EXERCISE BRIEF —
An exact transcript of the records is what this task asks for.

____

-- ==== Sys2Proof/Machine/Dispatch.lean ====
section
/-! DEFINITION. One arm per instruction: the meaning of each row of the opcode table. -/

namespace Sys2Proof.Machine

def exec (i : Instr) (s : State) : Host.Outcome State Fault Refusal :=
  match i with
  -- host commands (R95)
  | .nop => Sys2Proof.Machine.execNop s
  | .read => Sys2Proof.Machine.execRead s
  | .sendText => Sys2Proof.Machine.execSendText s
  | .sendBinary => Sys2Proof.Machine.execSendBinary s
  | .sendPing => Sys2Proof.Machine.execSendPing s
  | .sendClose => Sys2Proof.Machine.execSendClose s
  | .close => Sys2Proof.Machine.execClose s
  | .sendFrame => Sys2Proof.Machine.execSendFrame s
  | .unassigned c => Sys2Proof.Machine.execUnassigned c s
  -- opcode rows (R85, R86)
  | .frameContinuation fin rsv => Sys2Proof.Machine.execFrameContinuation fin rsv s
  | .frameText fin rsv => Sys2Proof.Machine.execFrameText fin rsv s
  | .frameBinary fin rsv => Sys2Proof.Machine.execFrameBinary fin rsv s
  | .frameClose fin rsv => Sys2Proof.Machine.execFrameClose fin rsv s
  | .framePing fin rsv => Sys2Proof.Machine.execFramePing fin rsv s
  | .framePong fin rsv => Sys2Proof.Machine.execFramePong fin rsv s
  | .frameOpaque3 fin rsv => Sys2Proof.Machine.execFrameOpaque3 fin rsv s
  | .frameOpaque4 fin rsv => Sys2Proof.Machine.execFrameOpaque4 fin rsv s
  | .frameOpaque5 fin rsv => Sys2Proof.Machine.execFrameOpaque5 fin rsv s
  | .frameOpaque6 fin rsv => Sys2Proof.Machine.execFrameOpaque6 fin rsv s
  | .frameOpaque7 fin rsv => Sys2Proof.Machine.execFrameOpaque7 fin rsv s
  | .frameOpaqueB fin rsv => Sys2Proof.Machine.execFrameOpaqueB fin rsv s
  | .frameOpaqueC fin rsv => Sys2Proof.Machine.execFrameOpaqueC fin rsv s
  | .frameOpaqueD fin rsv => Sys2Proof.Machine.execFrameOpaqueD fin rsv s
  | .frameOpaqueE fin rsv => Sys2Proof.Machine.execFrameOpaqueE fin rsv s
  | .frameOpaqueF fin rsv => Sys2Proof.Machine.execFrameOpaqueF fin rsv s
  -- length rows (R88)
  | .len7 mask l => Sys2Proof.Machine.execLen7 mask l s
  | .len16 mask => Sys2Proof.Machine.execLen16 mask s
  | .len64 mask => Sys2Proof.Machine.execLen64 mask s
  -- mask rows (R90)
  | .keyPresent => Sys2Proof.Machine.execKeyPresent s
  | .keyAbsent => Sys2Proof.Machine.execKeyAbsent s

end Sys2Proof.Machine
end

____

WRITTEN RESPONSE —
-- ==== Sys2Proof/Machine/Dispatch.lean ====
section
/-! DEFINITION. One arm per instruction: the meaning of each row of the opcode table. -/

namespace Sys2Proof.Machine

def exec (i : Instr) (s : State) : Host.Outcome State Fault Refusal :=
  match i with
  -- host commands (R95)
  | .nop => Sys2Proof.Machine.execNop s
  | .read => Sys2Proof.Machine.execRead s
  | .sendText => Sys2Proof.Machine.execSendText s
  | .sendBinary => Sys2Proof.Machine.execSendBinary s
  | .sendPing => Sys2Proof.Machine.execSendPing s
  | .sendClose => Sys2Proof.Machine.execSendClose s
  | .close => Sys2Proof.Machine.execClose s
  | .sendFrame => Sys2Proof.Machine.execSendFrame s
  | .unassigned c => Sys2Proof.Machine.execUnassigned c s
  -- opcode rows (R85, R86)
  | .frameContinuation fin rsv => Sys2Proof.Machine.execFrameContinuation fin rsv s
  | .frameText fin rsv => Sys2Proof.Machine.execFrameText fin rsv s
  | .frameBinary fin rsv => Sys2Proof.Machine.execFrameBinary fin rsv s
  | .frameClose fin rsv => Sys2Proof.Machine.execFrameClose fin rsv s
  | .framePing fin rsv => Sys2Proof.Machine.execFramePing fin rsv s
  | .framePong fin rsv => Sys2Proof.Machine.execFramePong fin rsv s
  | .frameOpaque3 fin rsv => Sys2Proof.Machine.execFrameOpaque3 fin rsv s
  | .frameOpaque4 fin rsv => Sys2Proof.Machine.execFrameOpaque4 fin rsv s
  | .frameOpaque5 fin rsv => Sys2Proof.Machine.execFrameOpaque5 fin rsv s
  | .frameOpaque6 fin rsv => Sys2Proof.Machine.execFrameOpaque6 fin rsv s
  | .frameOpaque7 fin rsv => Sys2Proof.Machine.execFrameOpaque7 fin rsv s
  | .frameOpaqueB fin rsv => Sys2Proof.Machine.execFrameOpaqueB fin rsv s
  | .frameOpaqueC fin rsv => Sys2Proof.Machine.execFrameOpaqueC fin rsv s
  | .frameOpaqueD fin rsv => Sys2Proof.Machine.execFrameOpaqueD fin rsv s
  | .frameOpaqueE fin rsv => Sys2Proof.Machine.execFrameOpaqueE fin rsv s
  | .frameOpaqueF fin rsv => Sys2Proof.Machine.execFrameOpaqueF fin rsv s
  -- length rows (R88)
  | .len7 mask l => Sys2Proof.Machine.execLen7 mask l s
  | .len16 mask => Sys2Proof.Machine.execLen16 mask s
  | .len64 mask => Sys2Proof.Machine.execLen64 mask s
  -- mask rows (R90)
  | .keyPresent => Sys2Proof.Machine.execKeyPresent s
  | .keyAbsent => Sys2Proof.Machine.execKeyAbsent s

end Sys2Proof.Machine
end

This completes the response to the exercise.